Preparing a Will may not be something you would like to spend time doing, but it is something important to do especially when you are living as an expat in the UAE. Financial advisors Rupert Connor and Natalie Storey from Acuma Wealth Management

June 27, 2012 11:46 by

Many expat families in Dubai are in a situation where the husband is the breadwinner. The woman can be highly dependent on the income her husband provides-leaving her extremely vulnerable if something should happen to her husband. The sooner you have provisions in place, the easier you can sleep at night if in the worst case scenario happened. First of all, have you got a Will in place? This allows you to express your wishes if you or your husband were to no longer be here. Your Will can include many things; from your children to financial matters. Have you thought about who you would like to raise your children if you were no longer here? Secondly, do you have life insurance in place? If your husband was to pass away, do you have adequate resources to carry on family life without it causing you worry and stress? Lastly, are you included in your partner’s pension, do you have entitlement to it if he was no longer around? All of these things are important issues to consider now.

Living Abroad

Things get a little more complicated if you are living abroad. For example, if death occurs in the UAE, and you are a non-Muslim expatriate then all your assets are frozen, and this includes any joint assets also.

So, if your spouse were to die here in the UAE then you would have no access to any joint bank accounts. And it is most unlikely that any joint assets, such as bank accounts, will ever be retrieved without the presentation of a locally recognized Will.

Custody of Children

In the event of a parent’s death, Sharia law dictates that it is the next male relative who is given custody or guardianship of the children. And until that person can take custody, the children will be placed under care in an institution. Whereas, the creation of a locally recognized Will allows you to appoint guardians, or temporary guardians, to protect against this particular situation.

Sharia Law

Not having a Will in place will mean your late husband’s estate will be dealt with intestate according to Sharia Law, the implications of which are:

Under Sharia Law a woman only receives an eighth of her husband’s assets.

Under Sharia Law, real estate may go to the nearest male relative not to you or any other beneficiaries.
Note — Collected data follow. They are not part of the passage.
-- ==== Sys2Proof/Machine/Xfr.lean ====
section
/-! DEFINITION. The transfer engine (R132 to R151): descriptors, bursts and the holding register, requests and pacing, bus errors and halts,
commands and reservations. -/

namespace Sys2Proof.Machine

/-! ### Descriptors (R132 to R135) -/

/-- A transfer descriptor as its sixteen words. -/
abbrev XDesc := List Nat

def XDesc.w (x : XDesc) (i : Nat) : Nat := x.getD i 0
def XDesc.srcSp (x : XDesc) : Nat := bitsN (x.w 0) 19 18
def XDesc.dstSp (x : XDesc) : Nat := bitsN (x.w 0) 17 16
def XDesc.srcDie (x : XDesc) : Nat := bitsN (x.w 0) 15 13
def XDesc.dstDie (x : XDesc) : Nat := bitsN (x.w 0) 12 10
def XDesc.srcBeat (x : XDesc) : Nat := 2 ^ bitsN (x.w 0) 9 7
def XDesc.dstBeat (x : XDesc) : Nat := 2 ^ bitsN (x.w 0) 6 4
def XDesc.chain (x : XDesc) : Bool := (x.w 0).testBit 3
def XDesc.paced (x : XDesc) : Bool := (x.w 0).testBit 2
def XDesc.doneAct (x : XDesc) : Nat := bitsN (x.w 0) 1 0
def XDesc.addr3 (x : XDesc) (i : Nat) : Nat := x.w i + 0x100000 * x.w (i + 1) + 0x10000000000 * x.w (i + 2)
def XDesc.srcLen (x : XDesc) : Nat := x.w 7 + 1
def XDesc.srcStride (x : XDesc) : Nat := x.w 8
def XDesc.srcCnt (x : XDesc) : Nat := x.w 9 + 1
def XDesc.dstLen (x : XDesc) : Nat := x.w 10 + 1
def XDesc.dstStride (x : XDesc) : Nat := x.w 11
def XDesc.dstCnt (x : XDesc) : Nat := x.w 12 + 1
def XDesc.commitVal (x : XDesc) : Nat := x.w 13
def XDesc.ctx (x : XDesc) : Nat := bitsN (x.w 14) 19 17
def XDesc.next (x : XDesc) : Nat := bitsN (x.w 15) 18 0
/-- Bytes that the descriptor moves. -/
def XDesc.total (x : XDesc) : Nat := x.srcLen * x.srcCnt
/-- The addresses of byte k of the sequence on either side (R134). -/
def XDesc.srcAt (x : XDesc) (k : Nat) : Nat := x.addr3 1 + k / x.srcLen * x.srcStride + k % x.srcLen
def XDesc.dstAt (x : XDesc) (k : Nat) : Nat := x.addr3 4 + k / x.dstLen * x.dstStride + k % x.dstLen

/-- The size of a space: host addresses are 60 bits wide (R133). -/
def spaceSize (sp : Nat) : Nat := if sp = 0 then 2 ^ 60 else if sp = 1 then 0x1000000 else 0x4000000

/-- The die field of a side does not fit its space (R135). -/
def State.dieBad (s : State) (sp die : Nat) : Bool := if sp = 2 then !s.hasStn die else die != 0

/-- The last index of a die's descriptor memory (R132). -/
def lastDesc (d : Nat) : Nat := if d = 0 then 419429 else 63

/-- A descriptor that a channel refuses (R135); the empty one stands for an index outside the descriptor memory. -/
def State.xdescBad (s : State) (d : Nat) (x : XDesc) : Bool :=
  x.isEmpty || bitsN (x.w 14) 16 0 != 0 || (x.w 15).testBit 19 || x.srcSp == 3 || x.dstSp == 3 || decide (64 < x.srcBeat) || decide (64 < x.dstBeat)
    || s.dieBad x.srcSp x.srcDie || s.dieBad x.dstSp x.dstDie
    || (d != 0 && (x.srcSp != 2 || x.dstSp != 2 || x.srcDie != d || x.dstDie != d))
    || x.addr3 1 % x.srcBeat != 0 || x.srcStride % x.srcBeat != 0 || x.srcLen % x.srcBeat != 0
    || x.addr3 4 % x.dstBeat != 0 || x.dstStride % x.dstBeat != 0 || x.dstLen % x.dstBeat != 0
    || x.total != x.dstLen * x.dstCnt
    || (decide (1 < x.dstCnt) && decide (x.dstStride < x.dstLen))
    || decide (spaceSize x.srcSp < x.addr3 1 + (x.srcCnt - 1) * x.srcStride + x.srcLen)
    || decide (spaceSize x.dstSp < x.addr3 4 + (x.dstCnt - 1) * x.dstStride + x.dstLen)
    || (x.doneAct % 2 == 1 && x.dstSp != 2)
    || (x.chain && decide (lastDesc d < x.next))
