/-- The frames of a new job whose lines a bank miss lets be written from the old bank (R100). -/
def State.sweepMissed (s : State) (n : Nat) : State :=
  match (s.cue n).missed with
  | none => s
  | some k =>
    let ids := (s.ownedFrames n).filter fun id => match s.frm.switches.find? fun w => w.num == k with
      | some w => s.frm.frames.any fun f => f.id == id && decide (0 ≤ posDiff f.start w.pos)
      | none => false
    if (s.sweep n).blank then s else s.flagFrames ids n (causeBit 15)

/-- The base rate of the sweep is in force: a rate outside the range blanks the sweep (R202, R228). -/
def State.sweepRate (s : State) (n : Nat) : State :=
  let s := if (s.cks n).fpx = 0 then
      s.retune n (s.scn n).facet (if s.isResonant n then (s.scn n).halfPeriod else s.nextInterval n) else s
  let f := (s.cks n).fpx
  let s := (s.wrSat n F.CKS_PX_FREQ_f_px (rdiv (f : Int) 1000000).toNat).modCks n fun c => { c with lastOk := s.rateOk n f }
  if s.rateOk n f then s
  else if (s.stn n).blanks.contains .rate then s
  else (s.addBlank n .rate).report n .cks 1 .u (causeBit 9) []

/-- What LPL and CKS take over at a sweep start (R184, R185, R204). -/
def State.sweepTables (s : State) (n : Nat) : State :=
  let s := if s.on n F.LPL_STATUS_apply_pend then s.lplCopy n else s
  let s := if (s.cks n).applyPend then (s.cksCopy n).modCks n fun c => { c with applyPend := false } else s
  let s := if s.autoTrim n then s else s.cksAuto n
  ((s.useTables n).clampRegs n).lplShow n

/-- The geometry of the sweep: base, shift, start phase and tables (R153, R176, R183, R221). A sweep of the mirror runs against the last
half-period's direction (R164). -/
def State.sweepShape (s : State) (n : Nat) (g : Grid) : State :=
  let x := s.scn n
  let rev := s.isResonant n && !s.on n F.SCN_STATUS_dir
  let s := s.wrB n F.SCN_STATUS_dir rev
  let f := if s.isResonant n then b2n rev else x.facet
  let u := s.sweepShift n f (x.err.getD 0)
  let ofs := if s.isResonant n then (if rev then s.rdS n F.SCN_RES_REV_OFS_rev_ofs else s.rdS n F.SCN_RES_FWD_OFS_fwd_ofs) else 0
  let phi := s.startPhase n f + ofs
  let told := s.rd n F.LPL_JOB_lut_sel
  let tnew := if (s.sweep n).straddle then s.rdArmed n F.LPL_JOB_lut_sel else told
  let by_ := s.onBypass n
  let t0 := s.firstEdge n (s.startPhase n f)
  let tol := s.rd n F.LPL_PLACE_TOL_place_tol
  let t := if s.isResonant n then x.halfPeriod else s.nextInterval n
  let bound := 256 * s.duty n * t * (1000 + max 5 (min 50 (s.rd n F.LSR_WD_max_on)))
  let s := s.modSweep n fun w => { w with base := g.target, lines := g.lines, addr := g.addr, u := u, phi := phi, facet := f, rev := rev,
                                          tblOld := told, tblNew := tnew, cut := false, bypass := by_,
                                          firstAt := t0, tol := tol, bound := bound }
  (s.wrS n F.LPL_SHIFT_u u).wrB n F.LPL_STATUS_bypass by_

/-- The grid moves on to its next target, by at most phase_slew of a shift; with no sweep to settle, LOCKED begins there; and the rows of that sweep are fetched (R124, R154, R167). -/
def State.gridNext (s : State) (n : Nat) (g : Grid) : State :=
  let slew : Int := max 1 (s.rd n F.SCN_RPH_phase_slew) * 1024
  let d := clampI (-slew) slew (s.scn n).shift
  let t := gridAdd g.target ((g.lines * pitchOf g.addr : Nat) + d)
  let now := s.scState n == scRephase && decide ((s.scn n).shift = d) && s.rd n F.SCN_RPH_settle == 0
  let s := s.modScn n fun x => { x with grid := some { g with target := t }, shift := x.shift - d, lockNext := x.lockNext || now }
  s.fetchSweep n t g.lines g.addr

/-- SWEEP_START (R83, R98, R124, R153 to R168, R176, R184 to R187, R202, R237): a sweep whose reference is known starts. -/
def execSweepStart (n : Nat) (s : State) : Out :=
  if !s.hasStn n || !s.scRuns n || (s.scn n).refAt.isNone || (s.scn n).inSweep then .next s
  else
    let s := ((s.useUnit n .scan).sweepSpeed n).scnShow n
    let s := (s.lockStep n).scnShow n
    let tick := (((s.scn n).grid.map (·.target)).getD 0 + 512) / 1024 % two40
    let s := ((s.sweepActions n tick).targetSwitch n).bankBoundary n
    let s := s.gridTake n
    let s := if (s.cks n).px = 0 then s else s.pxRelockFail n
    let s := ((s.sweepTables n).sampleWriteOk n).sweepRate n
    match (s.scn n).grid with
    | none => .next s
    | some g =>
      let s := s.modRin n fun x => { x with rows := x.nextRows }
      let s := (s.sweepShape n g).modScn n fun x => { x with inSweep := true, refAt := none, err := none }
      let s := s.modLsr n fun x => { x with
        launched := false, perSweep := some (s.rd n F.LSR_APC_CFG_per_sweep), pulseUs := some (s.rd n F.LSR_APC_CFG_pulse_us),
        apcDly := s.rd n F.LSR_APC_DLY_apc_dly, strayThr := some (s.rd n F.LSR_WD_stray_thr), endAt := none }
      let s := ((s.sweepPage n).sweepLines n).sweepMissed n
      .next (((s.gridNext n g).scnShow n).keepUnit n .scan)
A Will is primarily a legal declaration of your wishes and can cover every facet of your Estate. There is also the option to appoint an executorial trustee to administer the Estate if there are company or business dealings involved. The person who carries out the directions set forth in a will can also be a trustee of an Estate once the Executors duties have been completed. But when it comes to substantial and Estates it’s best to appoint an independent Executor who can act in an arbitrary fashion and remove the chance of any conflict of interest.

An Executor is usually a specialist in their field, i.e business activity, and thereby the best person to deal with the particular company or business in the event of a director or shareholders death and how that death affects the business. The executor’s responsibility is always to the beneficiaries.

If you already have a Will this can be amended or re-written, as circumstances invariably change.

However, the law and how a Will is written are dependent on your own nationality so I would always recommend taking specific advice with regards to your own country’s requirements.

Once you have a Will in place it is important to check it regularly as your circumstances may change in years to come. The other question that is often asked is with regards to translation in to Arabic. As your Will may change over the years there is little point in paying for it to be legally translated until the Will is needed as every time you make a change you will need to have it re-translated.

Although this is a sensitive issue that none of us would like to think about, if we plan for the future and for circumstances beyond our control, then the provision will make things that little bit easier. Another thing to consider is, is how involved are you with your financial affairs? Do you know what investments you have and where they are held? It is always a good idea to review your circumstance and seek advice. A trust may be useful, for example to benefit your children when they come of age to help them in the future. There are many areas financial advisers can assist you with to preserve, protect and grow your finances.